Start of Block

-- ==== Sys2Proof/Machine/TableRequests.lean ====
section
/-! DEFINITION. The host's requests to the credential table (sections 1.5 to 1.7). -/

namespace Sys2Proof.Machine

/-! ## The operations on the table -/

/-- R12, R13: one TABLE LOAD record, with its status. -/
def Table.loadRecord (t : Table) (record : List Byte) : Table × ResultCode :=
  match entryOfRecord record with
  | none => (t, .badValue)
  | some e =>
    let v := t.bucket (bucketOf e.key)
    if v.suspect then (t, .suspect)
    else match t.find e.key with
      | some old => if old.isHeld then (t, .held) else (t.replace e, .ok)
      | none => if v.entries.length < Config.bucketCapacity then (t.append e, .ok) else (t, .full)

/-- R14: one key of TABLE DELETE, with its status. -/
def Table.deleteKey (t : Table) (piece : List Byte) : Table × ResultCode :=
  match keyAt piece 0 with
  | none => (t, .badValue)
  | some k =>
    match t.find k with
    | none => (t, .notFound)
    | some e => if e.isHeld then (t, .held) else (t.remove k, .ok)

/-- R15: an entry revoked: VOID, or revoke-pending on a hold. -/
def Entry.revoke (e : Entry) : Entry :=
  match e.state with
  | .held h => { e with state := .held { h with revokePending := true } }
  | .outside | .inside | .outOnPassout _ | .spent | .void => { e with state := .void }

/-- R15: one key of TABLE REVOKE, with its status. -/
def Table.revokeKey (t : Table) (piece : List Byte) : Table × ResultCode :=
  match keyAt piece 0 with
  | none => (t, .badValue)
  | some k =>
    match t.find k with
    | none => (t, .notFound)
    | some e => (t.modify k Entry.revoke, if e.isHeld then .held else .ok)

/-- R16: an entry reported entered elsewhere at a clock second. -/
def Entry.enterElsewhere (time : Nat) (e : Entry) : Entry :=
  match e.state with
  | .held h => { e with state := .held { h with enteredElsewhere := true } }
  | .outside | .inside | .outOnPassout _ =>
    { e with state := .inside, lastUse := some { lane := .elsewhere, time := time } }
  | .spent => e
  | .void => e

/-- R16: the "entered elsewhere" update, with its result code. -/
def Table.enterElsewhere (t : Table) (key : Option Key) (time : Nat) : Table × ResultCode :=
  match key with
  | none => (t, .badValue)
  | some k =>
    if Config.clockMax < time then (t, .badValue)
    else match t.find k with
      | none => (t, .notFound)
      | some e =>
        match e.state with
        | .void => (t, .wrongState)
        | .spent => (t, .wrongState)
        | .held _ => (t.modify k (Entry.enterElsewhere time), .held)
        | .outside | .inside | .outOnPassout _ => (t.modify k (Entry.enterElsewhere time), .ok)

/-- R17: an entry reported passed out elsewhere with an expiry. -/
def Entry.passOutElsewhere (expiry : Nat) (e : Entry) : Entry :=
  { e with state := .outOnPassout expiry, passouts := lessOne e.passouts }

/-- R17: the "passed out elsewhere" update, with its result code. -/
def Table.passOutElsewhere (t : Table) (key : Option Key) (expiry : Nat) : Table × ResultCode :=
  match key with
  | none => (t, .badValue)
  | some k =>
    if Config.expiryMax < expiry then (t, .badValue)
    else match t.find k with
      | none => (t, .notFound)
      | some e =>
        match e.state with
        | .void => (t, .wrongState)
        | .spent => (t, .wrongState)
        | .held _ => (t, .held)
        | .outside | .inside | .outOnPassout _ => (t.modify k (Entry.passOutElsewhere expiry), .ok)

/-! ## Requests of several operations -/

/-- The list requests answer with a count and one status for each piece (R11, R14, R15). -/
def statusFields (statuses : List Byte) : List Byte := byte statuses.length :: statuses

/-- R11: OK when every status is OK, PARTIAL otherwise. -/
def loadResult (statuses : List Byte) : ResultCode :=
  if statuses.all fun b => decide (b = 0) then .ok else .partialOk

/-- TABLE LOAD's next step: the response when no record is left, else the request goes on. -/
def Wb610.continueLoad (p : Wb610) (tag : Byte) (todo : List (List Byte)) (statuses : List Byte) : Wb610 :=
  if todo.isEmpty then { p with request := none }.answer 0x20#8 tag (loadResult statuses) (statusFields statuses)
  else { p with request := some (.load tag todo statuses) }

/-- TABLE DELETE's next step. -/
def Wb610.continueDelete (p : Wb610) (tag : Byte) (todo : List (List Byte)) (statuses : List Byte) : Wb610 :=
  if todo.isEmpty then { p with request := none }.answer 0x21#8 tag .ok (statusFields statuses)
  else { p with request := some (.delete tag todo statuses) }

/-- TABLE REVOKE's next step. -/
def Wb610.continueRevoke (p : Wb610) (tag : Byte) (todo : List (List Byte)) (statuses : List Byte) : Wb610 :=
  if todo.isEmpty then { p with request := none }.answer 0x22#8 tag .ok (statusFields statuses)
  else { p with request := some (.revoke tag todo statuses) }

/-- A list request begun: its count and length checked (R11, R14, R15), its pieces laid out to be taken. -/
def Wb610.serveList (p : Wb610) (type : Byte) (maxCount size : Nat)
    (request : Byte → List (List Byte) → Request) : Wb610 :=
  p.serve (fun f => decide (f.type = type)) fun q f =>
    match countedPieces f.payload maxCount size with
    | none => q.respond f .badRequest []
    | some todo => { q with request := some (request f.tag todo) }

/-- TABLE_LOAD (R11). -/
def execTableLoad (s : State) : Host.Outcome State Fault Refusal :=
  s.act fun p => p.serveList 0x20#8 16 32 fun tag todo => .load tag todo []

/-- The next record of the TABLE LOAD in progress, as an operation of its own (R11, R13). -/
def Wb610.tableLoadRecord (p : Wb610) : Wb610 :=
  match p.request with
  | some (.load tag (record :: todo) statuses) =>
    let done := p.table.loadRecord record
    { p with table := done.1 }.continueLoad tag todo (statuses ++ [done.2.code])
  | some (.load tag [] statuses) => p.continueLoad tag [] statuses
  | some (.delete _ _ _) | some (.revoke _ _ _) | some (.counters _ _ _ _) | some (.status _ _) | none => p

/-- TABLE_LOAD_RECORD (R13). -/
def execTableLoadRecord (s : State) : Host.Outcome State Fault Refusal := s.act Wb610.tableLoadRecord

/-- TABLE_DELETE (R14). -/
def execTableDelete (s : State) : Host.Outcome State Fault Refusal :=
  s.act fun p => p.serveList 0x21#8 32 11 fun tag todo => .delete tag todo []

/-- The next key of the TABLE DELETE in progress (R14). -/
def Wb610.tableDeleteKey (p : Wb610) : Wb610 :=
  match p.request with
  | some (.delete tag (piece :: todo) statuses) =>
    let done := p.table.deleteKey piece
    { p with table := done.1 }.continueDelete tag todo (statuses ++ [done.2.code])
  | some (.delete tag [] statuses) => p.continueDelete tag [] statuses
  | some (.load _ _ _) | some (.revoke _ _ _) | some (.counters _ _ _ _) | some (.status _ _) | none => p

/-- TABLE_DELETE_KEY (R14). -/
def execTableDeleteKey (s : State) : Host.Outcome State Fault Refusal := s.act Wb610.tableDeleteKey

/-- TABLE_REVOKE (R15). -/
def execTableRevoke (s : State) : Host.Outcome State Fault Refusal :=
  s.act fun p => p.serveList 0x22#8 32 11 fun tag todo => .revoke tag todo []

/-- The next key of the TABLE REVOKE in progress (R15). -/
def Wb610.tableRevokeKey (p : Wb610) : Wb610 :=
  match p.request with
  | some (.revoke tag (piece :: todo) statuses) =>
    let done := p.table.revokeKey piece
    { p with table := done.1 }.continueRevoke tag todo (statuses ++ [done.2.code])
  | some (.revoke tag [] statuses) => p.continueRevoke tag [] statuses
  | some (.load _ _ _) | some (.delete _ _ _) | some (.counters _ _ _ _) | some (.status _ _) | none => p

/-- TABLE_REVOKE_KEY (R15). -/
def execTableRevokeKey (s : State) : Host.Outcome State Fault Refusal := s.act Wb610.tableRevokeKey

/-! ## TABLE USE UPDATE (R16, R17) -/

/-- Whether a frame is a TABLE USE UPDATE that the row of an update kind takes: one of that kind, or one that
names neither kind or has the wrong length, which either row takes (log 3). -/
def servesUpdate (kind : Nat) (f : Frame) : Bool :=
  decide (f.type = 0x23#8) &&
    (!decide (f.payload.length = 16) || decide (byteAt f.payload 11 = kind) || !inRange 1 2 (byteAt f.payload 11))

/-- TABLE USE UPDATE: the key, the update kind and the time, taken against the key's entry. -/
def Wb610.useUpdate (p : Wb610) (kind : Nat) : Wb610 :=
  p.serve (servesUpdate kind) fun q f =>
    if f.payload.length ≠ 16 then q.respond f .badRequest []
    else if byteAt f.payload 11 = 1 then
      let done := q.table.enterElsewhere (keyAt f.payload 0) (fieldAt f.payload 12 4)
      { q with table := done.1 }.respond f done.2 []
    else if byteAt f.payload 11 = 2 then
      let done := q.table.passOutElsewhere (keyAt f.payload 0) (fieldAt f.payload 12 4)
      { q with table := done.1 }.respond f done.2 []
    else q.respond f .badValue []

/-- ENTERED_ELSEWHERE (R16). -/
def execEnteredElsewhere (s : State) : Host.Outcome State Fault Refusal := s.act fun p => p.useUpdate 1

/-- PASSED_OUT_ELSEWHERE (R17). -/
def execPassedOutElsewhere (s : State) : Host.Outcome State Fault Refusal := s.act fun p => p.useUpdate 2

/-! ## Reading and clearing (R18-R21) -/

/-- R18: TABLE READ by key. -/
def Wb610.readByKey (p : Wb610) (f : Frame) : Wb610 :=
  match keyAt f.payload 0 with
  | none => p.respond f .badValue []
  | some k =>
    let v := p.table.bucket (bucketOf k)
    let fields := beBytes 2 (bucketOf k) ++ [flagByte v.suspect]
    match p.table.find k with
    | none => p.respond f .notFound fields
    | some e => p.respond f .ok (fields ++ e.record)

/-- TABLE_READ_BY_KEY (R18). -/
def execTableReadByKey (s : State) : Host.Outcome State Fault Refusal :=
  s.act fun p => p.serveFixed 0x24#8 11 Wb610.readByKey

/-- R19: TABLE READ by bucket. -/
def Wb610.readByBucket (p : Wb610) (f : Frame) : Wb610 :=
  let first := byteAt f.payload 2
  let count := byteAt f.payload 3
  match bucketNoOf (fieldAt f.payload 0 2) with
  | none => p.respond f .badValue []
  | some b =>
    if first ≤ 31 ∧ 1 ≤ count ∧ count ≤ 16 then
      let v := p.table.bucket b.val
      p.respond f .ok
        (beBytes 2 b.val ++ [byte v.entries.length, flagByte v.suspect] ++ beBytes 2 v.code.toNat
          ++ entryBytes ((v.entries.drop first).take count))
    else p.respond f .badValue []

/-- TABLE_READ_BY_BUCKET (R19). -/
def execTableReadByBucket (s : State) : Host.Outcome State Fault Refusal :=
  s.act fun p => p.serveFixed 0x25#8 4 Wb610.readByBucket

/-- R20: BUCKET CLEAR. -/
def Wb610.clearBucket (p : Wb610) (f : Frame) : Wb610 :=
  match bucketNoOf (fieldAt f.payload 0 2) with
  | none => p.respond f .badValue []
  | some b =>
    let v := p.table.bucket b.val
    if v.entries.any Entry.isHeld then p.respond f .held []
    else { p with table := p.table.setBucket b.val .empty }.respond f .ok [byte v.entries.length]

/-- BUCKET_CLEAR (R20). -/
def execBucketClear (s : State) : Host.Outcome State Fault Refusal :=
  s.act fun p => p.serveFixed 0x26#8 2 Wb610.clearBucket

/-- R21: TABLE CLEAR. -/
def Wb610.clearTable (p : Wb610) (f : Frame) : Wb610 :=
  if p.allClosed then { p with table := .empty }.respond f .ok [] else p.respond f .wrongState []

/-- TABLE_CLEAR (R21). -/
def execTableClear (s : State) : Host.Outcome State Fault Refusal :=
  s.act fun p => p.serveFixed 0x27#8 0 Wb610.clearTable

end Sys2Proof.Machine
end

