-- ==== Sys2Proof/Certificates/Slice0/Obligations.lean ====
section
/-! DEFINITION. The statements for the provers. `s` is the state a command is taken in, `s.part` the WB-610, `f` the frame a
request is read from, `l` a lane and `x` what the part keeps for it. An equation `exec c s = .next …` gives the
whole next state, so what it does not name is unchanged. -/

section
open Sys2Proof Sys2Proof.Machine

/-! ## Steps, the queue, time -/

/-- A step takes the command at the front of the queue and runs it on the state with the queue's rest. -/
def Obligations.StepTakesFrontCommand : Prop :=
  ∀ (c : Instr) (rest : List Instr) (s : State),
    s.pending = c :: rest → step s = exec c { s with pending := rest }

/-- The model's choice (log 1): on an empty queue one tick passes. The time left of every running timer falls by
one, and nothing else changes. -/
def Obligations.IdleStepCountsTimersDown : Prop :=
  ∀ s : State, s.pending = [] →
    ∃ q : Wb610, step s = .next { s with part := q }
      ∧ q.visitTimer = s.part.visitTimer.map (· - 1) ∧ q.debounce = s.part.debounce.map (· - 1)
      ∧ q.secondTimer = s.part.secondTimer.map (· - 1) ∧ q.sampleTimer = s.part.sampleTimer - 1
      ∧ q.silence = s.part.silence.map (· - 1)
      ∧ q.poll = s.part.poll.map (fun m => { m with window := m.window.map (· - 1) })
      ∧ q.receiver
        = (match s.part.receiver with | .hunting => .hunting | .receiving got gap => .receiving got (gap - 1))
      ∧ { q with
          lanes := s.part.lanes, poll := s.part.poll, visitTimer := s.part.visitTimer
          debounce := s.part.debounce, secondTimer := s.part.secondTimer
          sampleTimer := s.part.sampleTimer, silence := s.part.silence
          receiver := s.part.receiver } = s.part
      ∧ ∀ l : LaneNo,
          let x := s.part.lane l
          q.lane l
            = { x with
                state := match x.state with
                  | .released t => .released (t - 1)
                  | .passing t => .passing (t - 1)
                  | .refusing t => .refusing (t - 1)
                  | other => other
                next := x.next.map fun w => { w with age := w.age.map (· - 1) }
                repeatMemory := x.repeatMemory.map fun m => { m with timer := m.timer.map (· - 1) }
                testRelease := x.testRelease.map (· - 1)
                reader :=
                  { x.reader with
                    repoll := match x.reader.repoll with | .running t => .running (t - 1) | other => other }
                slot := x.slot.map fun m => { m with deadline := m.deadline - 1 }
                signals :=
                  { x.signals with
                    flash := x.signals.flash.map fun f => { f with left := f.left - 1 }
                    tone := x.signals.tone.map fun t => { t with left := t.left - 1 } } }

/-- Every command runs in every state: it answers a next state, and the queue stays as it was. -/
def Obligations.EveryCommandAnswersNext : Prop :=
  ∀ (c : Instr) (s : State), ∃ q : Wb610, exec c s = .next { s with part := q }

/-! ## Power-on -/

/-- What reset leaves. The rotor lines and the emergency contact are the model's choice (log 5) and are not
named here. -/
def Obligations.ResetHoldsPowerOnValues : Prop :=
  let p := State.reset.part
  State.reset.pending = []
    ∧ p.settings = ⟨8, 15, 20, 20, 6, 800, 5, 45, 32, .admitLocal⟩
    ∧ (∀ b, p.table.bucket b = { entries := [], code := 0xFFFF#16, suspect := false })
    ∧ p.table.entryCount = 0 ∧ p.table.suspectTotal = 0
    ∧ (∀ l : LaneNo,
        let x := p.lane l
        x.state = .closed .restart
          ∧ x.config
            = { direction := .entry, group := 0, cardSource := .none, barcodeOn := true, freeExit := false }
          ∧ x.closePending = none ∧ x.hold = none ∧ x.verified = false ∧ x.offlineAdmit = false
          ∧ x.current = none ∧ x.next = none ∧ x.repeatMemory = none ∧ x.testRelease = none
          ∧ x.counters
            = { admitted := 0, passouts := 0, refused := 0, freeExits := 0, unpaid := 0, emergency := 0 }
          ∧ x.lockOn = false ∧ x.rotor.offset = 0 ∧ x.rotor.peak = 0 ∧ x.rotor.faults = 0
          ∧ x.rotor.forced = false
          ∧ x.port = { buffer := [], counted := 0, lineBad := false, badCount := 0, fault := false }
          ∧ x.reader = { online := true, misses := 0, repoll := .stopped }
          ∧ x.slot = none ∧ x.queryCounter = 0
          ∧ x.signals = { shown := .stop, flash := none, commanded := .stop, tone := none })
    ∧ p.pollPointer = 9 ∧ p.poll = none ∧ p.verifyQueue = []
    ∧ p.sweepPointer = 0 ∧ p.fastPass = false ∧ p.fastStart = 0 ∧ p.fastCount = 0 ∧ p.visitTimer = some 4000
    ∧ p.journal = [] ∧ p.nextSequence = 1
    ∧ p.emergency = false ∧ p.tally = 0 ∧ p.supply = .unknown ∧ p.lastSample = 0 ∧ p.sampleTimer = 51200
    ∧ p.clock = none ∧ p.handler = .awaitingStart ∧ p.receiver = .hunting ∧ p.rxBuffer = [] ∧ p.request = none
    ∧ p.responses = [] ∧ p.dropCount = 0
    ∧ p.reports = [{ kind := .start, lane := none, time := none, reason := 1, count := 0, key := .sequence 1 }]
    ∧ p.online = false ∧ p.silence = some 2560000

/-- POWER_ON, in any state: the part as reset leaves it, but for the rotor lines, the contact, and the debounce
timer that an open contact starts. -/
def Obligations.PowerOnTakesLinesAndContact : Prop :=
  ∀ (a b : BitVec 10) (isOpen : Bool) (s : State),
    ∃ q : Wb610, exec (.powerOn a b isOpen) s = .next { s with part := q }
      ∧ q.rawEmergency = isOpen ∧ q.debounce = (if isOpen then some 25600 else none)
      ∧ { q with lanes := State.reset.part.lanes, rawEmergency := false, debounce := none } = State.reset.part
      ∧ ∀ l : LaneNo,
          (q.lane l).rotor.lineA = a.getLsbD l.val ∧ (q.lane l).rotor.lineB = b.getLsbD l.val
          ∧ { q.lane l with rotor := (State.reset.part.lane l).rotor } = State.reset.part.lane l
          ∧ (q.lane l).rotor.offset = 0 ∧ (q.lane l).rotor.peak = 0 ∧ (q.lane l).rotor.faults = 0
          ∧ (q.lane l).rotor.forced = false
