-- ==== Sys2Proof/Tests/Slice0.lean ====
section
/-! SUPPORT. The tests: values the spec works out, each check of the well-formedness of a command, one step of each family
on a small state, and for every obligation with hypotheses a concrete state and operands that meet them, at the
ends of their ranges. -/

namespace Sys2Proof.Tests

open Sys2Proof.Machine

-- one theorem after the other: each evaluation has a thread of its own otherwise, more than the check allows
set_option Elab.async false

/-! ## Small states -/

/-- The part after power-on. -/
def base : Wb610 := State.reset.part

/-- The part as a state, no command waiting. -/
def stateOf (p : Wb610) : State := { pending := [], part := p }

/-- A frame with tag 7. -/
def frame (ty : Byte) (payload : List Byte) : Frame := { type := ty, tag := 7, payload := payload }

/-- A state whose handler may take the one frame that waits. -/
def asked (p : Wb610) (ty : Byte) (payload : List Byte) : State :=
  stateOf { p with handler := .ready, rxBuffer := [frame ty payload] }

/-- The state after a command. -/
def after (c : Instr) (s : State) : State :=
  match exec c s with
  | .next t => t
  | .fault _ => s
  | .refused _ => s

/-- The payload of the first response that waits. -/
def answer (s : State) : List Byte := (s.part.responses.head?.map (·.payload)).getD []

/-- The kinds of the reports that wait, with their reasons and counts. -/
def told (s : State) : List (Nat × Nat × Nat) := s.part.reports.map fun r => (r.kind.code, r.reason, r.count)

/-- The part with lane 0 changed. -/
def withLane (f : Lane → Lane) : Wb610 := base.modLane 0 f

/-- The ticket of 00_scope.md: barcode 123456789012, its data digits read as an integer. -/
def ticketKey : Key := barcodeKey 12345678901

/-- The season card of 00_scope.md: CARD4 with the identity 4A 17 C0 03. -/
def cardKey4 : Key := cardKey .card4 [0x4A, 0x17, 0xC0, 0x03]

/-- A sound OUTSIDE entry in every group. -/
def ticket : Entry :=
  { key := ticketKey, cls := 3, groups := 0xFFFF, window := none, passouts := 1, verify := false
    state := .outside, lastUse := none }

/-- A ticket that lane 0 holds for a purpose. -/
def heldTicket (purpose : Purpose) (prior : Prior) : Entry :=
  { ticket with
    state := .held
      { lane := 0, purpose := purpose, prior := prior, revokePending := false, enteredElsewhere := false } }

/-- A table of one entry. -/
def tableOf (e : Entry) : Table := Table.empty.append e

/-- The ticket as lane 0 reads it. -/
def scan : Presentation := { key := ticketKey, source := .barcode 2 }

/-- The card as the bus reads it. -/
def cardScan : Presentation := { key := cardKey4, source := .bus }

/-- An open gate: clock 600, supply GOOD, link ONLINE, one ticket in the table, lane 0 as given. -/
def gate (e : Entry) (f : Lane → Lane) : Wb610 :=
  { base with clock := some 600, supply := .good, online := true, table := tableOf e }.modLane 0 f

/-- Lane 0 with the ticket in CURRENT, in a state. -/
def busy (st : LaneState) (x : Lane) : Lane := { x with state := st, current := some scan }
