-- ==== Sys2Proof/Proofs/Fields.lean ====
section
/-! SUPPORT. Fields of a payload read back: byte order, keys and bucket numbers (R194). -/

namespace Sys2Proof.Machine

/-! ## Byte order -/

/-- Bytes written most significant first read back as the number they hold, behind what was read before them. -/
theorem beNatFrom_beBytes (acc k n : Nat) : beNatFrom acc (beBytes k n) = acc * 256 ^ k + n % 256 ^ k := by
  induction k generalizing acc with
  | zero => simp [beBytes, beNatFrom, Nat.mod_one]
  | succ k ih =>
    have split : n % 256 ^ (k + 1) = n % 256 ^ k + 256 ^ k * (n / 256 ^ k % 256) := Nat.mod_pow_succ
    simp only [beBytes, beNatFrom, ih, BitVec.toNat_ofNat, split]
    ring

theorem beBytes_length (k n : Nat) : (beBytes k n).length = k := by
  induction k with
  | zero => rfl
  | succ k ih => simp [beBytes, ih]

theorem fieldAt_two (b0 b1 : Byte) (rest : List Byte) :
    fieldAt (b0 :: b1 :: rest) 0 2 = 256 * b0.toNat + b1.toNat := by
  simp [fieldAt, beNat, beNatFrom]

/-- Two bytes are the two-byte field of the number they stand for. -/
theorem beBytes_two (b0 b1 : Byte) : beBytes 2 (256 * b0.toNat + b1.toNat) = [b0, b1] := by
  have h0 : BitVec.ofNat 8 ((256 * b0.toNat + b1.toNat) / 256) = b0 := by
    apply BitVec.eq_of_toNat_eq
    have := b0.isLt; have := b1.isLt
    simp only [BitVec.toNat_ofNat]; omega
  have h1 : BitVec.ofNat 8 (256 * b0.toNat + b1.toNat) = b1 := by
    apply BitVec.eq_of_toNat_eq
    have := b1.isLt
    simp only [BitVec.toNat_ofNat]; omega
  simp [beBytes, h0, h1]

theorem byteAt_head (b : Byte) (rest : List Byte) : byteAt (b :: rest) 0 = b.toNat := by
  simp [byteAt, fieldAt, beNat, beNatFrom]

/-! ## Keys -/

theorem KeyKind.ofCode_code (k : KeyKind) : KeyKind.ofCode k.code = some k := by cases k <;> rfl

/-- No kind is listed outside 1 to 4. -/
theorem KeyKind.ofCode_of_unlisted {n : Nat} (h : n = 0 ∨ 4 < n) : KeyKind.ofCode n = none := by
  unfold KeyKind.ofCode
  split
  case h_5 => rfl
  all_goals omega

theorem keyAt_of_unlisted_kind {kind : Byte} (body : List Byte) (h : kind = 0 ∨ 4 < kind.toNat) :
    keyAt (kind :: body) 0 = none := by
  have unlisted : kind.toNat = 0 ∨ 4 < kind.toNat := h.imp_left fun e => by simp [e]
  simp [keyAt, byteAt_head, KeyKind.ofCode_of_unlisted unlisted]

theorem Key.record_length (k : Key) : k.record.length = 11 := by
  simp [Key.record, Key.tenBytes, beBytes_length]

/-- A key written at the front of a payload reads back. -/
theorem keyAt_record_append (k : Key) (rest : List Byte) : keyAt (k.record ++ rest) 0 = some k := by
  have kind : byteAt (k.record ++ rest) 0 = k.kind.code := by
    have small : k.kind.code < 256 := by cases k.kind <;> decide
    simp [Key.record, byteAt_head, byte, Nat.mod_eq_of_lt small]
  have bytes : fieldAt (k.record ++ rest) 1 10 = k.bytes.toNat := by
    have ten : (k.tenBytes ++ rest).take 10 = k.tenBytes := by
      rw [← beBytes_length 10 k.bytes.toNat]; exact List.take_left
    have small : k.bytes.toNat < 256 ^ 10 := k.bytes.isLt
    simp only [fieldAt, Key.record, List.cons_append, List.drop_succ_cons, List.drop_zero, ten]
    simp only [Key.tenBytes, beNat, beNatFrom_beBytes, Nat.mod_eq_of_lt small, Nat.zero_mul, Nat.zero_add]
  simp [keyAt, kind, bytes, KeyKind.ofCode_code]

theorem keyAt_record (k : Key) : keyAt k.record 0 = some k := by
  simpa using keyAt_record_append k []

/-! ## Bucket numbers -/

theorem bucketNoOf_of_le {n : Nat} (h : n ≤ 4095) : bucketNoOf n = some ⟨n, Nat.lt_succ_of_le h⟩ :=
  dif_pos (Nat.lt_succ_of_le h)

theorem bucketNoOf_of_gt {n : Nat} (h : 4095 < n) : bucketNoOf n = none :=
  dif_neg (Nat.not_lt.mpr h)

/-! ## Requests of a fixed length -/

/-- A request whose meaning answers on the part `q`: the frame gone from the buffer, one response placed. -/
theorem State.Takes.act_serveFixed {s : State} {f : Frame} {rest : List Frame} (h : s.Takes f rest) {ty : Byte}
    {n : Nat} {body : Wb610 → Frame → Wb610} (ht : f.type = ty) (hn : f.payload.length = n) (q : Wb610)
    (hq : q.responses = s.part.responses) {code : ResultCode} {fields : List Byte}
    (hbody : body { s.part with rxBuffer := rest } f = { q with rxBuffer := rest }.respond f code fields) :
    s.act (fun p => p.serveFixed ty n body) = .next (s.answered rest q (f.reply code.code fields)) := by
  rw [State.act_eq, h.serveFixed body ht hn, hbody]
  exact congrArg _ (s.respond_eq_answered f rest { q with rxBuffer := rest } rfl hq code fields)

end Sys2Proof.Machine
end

End of Block

Single out each line of the records above with the string "isLt" in it, and copy it.

    have := b0.isLt; have := b1.isLt
    have := b1.isLt
    have small : k.bytes.toNat < 256 ^ 10 := k.bytes.isLt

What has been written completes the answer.